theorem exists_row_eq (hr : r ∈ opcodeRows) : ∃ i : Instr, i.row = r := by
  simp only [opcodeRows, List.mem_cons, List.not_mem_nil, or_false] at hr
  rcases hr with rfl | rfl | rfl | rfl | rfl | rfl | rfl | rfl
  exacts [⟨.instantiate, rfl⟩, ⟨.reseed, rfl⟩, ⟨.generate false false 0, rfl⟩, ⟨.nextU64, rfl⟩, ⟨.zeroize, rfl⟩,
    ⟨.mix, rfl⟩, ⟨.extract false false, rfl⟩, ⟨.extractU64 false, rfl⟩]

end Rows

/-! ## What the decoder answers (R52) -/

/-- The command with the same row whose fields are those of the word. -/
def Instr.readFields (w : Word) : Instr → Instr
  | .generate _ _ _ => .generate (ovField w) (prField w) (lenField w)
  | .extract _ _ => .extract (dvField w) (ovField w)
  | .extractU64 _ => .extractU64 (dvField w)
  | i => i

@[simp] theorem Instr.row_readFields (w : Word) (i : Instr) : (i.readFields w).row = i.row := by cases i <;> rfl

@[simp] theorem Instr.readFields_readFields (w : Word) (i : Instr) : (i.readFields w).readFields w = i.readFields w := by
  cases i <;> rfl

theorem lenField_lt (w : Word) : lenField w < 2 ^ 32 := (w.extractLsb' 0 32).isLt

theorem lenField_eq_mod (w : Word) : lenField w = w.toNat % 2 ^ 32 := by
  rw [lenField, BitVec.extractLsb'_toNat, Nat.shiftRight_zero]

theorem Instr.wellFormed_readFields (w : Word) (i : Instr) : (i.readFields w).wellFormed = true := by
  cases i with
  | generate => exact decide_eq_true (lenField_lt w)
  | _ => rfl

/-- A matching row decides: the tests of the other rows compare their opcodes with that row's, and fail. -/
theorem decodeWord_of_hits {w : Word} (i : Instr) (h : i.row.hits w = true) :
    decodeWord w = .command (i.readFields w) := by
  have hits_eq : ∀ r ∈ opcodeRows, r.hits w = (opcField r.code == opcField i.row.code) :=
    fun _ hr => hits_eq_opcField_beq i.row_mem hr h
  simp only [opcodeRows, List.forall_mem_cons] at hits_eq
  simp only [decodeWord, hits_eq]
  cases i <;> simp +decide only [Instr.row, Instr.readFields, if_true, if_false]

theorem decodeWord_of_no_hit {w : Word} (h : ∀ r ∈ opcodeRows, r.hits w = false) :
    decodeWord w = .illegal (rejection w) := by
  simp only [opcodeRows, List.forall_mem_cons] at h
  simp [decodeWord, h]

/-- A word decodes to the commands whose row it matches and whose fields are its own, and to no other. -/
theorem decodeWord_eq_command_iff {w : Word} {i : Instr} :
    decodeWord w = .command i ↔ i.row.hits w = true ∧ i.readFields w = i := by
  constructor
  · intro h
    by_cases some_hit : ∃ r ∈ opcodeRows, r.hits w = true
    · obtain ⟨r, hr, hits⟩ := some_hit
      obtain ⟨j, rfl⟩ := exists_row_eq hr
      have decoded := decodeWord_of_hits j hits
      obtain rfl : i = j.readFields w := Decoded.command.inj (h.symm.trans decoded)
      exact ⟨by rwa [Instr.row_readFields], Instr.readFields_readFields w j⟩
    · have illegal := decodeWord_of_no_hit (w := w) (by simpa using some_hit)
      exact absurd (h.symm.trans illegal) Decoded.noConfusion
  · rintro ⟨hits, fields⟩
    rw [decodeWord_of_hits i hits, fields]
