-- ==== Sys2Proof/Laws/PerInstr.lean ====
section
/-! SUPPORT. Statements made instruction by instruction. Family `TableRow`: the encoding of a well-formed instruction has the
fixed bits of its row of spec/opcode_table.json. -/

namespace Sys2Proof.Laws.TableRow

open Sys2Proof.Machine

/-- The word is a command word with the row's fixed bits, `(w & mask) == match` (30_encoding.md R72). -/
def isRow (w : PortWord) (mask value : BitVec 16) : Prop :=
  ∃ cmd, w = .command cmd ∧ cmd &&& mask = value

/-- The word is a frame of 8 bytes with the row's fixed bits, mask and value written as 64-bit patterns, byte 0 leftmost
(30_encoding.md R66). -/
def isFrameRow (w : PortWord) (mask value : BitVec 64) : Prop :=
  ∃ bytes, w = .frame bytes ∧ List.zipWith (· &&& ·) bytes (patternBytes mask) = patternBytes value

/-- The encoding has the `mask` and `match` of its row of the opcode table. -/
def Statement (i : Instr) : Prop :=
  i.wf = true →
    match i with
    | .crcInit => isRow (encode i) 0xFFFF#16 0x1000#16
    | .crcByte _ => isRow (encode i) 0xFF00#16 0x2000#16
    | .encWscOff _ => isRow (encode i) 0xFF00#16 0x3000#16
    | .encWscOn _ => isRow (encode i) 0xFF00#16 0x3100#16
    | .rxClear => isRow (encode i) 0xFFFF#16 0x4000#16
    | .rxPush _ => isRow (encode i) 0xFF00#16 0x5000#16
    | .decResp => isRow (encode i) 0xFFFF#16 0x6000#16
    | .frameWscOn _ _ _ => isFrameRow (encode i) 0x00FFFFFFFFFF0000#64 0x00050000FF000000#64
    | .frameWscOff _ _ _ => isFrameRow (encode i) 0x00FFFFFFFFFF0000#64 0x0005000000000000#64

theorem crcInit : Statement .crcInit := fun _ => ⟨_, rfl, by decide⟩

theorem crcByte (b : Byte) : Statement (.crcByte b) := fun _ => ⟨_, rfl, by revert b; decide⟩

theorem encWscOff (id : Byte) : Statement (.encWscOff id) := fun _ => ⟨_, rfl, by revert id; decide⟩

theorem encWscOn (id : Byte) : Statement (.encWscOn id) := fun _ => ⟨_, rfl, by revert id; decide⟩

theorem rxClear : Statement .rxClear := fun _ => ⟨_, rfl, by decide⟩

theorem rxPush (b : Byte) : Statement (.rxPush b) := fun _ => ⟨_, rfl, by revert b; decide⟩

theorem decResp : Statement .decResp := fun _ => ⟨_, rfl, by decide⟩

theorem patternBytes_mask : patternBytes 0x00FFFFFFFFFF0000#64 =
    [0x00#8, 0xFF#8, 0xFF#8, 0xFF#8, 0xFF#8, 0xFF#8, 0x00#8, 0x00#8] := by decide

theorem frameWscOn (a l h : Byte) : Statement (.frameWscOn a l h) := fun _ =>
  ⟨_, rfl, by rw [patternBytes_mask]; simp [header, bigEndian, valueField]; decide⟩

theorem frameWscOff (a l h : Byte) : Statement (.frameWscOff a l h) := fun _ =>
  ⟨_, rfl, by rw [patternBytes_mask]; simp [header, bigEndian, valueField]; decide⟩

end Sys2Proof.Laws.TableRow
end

....

== WHAT IS EXPECTED ==
Look through the entries above, and wherever a line holds the string "frameWscOff", copy it.

== SOLUTION TO THE EXERCISE ==
    | .frameWscOff _ _ _ => isFrameRow (encode i) 0x00FFFFFFFFFF0000#64 0x0005000000000000#64
theorem frameWscOff (a l h : Byte) : Statement (.frameWscOff a l h) := fun _ =>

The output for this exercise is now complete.